— PROBLEM DETAILS —
Copy out, from the data, each line containing the string "cycles".

(Items listed in a dataset)
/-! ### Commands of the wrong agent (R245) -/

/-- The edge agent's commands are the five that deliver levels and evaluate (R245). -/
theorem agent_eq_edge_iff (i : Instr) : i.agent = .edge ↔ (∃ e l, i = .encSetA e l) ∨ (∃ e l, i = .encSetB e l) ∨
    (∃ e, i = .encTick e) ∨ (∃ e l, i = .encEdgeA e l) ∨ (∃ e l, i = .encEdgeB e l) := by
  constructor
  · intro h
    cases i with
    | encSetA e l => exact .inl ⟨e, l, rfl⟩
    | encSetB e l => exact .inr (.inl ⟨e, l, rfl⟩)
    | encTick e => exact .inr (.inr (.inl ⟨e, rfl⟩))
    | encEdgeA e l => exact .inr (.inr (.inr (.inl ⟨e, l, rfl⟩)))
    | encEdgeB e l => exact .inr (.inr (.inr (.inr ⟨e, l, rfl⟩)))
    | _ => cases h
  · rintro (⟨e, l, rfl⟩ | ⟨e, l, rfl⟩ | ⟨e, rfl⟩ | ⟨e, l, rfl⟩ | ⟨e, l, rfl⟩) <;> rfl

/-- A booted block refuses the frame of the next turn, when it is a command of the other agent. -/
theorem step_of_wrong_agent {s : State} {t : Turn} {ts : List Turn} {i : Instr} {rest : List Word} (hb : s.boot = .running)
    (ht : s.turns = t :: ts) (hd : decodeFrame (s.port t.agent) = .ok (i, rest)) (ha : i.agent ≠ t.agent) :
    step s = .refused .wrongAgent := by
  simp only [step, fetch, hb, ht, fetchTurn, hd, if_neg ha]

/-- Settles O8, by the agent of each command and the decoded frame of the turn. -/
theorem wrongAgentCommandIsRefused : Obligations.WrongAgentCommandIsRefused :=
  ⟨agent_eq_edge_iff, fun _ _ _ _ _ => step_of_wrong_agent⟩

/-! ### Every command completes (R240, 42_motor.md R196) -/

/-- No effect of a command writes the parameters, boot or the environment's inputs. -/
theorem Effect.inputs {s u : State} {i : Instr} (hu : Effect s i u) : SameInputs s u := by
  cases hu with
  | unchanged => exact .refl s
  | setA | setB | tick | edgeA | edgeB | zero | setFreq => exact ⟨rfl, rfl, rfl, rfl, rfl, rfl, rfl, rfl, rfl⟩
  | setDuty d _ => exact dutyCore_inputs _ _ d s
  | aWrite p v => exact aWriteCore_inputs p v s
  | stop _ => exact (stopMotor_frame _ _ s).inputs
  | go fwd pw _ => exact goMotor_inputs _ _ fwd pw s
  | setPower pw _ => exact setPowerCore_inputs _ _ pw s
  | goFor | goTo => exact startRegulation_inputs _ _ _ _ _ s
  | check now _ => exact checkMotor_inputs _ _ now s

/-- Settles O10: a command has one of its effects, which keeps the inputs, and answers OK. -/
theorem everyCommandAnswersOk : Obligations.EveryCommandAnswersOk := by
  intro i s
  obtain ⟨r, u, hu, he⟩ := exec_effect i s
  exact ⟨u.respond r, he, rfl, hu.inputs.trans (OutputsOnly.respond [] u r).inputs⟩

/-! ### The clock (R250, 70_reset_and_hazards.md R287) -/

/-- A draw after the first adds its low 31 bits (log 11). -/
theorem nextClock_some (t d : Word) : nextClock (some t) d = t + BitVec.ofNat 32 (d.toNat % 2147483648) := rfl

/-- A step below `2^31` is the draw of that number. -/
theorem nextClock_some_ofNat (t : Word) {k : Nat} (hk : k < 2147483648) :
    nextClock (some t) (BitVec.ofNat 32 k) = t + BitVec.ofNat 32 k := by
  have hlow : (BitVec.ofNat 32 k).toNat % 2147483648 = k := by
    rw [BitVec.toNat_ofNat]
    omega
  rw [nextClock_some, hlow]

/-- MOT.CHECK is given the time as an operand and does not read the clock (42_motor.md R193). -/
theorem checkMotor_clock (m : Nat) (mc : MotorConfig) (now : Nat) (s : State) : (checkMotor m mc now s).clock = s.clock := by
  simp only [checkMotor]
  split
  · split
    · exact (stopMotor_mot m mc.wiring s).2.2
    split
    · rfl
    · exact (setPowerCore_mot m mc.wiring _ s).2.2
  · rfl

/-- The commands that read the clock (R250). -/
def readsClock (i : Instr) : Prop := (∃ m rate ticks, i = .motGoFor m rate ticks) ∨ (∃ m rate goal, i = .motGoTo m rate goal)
--
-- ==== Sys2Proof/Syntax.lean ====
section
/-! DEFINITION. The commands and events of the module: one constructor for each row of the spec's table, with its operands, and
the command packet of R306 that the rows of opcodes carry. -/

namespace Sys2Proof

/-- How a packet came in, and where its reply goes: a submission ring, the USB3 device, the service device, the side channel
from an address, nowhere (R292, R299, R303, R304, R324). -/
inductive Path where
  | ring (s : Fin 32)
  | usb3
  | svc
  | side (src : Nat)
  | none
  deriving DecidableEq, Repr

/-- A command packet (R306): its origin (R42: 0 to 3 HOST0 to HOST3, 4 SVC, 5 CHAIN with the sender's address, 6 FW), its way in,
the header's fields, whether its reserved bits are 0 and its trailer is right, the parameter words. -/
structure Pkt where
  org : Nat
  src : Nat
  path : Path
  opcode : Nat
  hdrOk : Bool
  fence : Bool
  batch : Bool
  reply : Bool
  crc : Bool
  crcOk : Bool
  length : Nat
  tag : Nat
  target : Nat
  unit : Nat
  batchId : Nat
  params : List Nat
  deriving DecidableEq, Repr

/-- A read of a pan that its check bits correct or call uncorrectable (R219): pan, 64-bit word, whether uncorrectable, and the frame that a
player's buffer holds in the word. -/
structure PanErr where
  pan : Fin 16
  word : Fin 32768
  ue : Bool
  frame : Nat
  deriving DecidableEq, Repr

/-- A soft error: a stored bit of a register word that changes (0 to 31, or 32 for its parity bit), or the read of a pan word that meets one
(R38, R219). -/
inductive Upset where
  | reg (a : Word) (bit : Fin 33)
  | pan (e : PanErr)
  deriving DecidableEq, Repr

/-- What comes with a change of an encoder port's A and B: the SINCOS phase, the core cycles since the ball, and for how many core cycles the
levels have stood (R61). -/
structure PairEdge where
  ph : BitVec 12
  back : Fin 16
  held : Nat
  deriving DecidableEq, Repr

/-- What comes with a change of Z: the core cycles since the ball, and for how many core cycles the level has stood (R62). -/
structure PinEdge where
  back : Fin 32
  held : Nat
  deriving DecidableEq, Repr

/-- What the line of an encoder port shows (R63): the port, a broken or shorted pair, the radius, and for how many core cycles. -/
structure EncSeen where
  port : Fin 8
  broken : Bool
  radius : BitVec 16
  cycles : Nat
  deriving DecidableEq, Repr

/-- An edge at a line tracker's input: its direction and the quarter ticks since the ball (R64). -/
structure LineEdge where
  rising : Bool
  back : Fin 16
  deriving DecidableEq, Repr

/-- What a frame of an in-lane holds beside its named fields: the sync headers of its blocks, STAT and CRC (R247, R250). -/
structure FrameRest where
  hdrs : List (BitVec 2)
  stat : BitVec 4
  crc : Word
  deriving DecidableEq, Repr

— REPLY —
/-- What comes with a change of an encoder port's A and B: the SINCOS phase, the core cycles since the ball, and for how many core cycles the
/-- What comes with a change of Z: the core cycles since the ball, and for how many core cycles the level has stood (R62). -/
/-- What the line of an encoder port shows (R63): the port, a broken or shorted pair, the radius, and for how many core cycles. -/
  cycles : Nat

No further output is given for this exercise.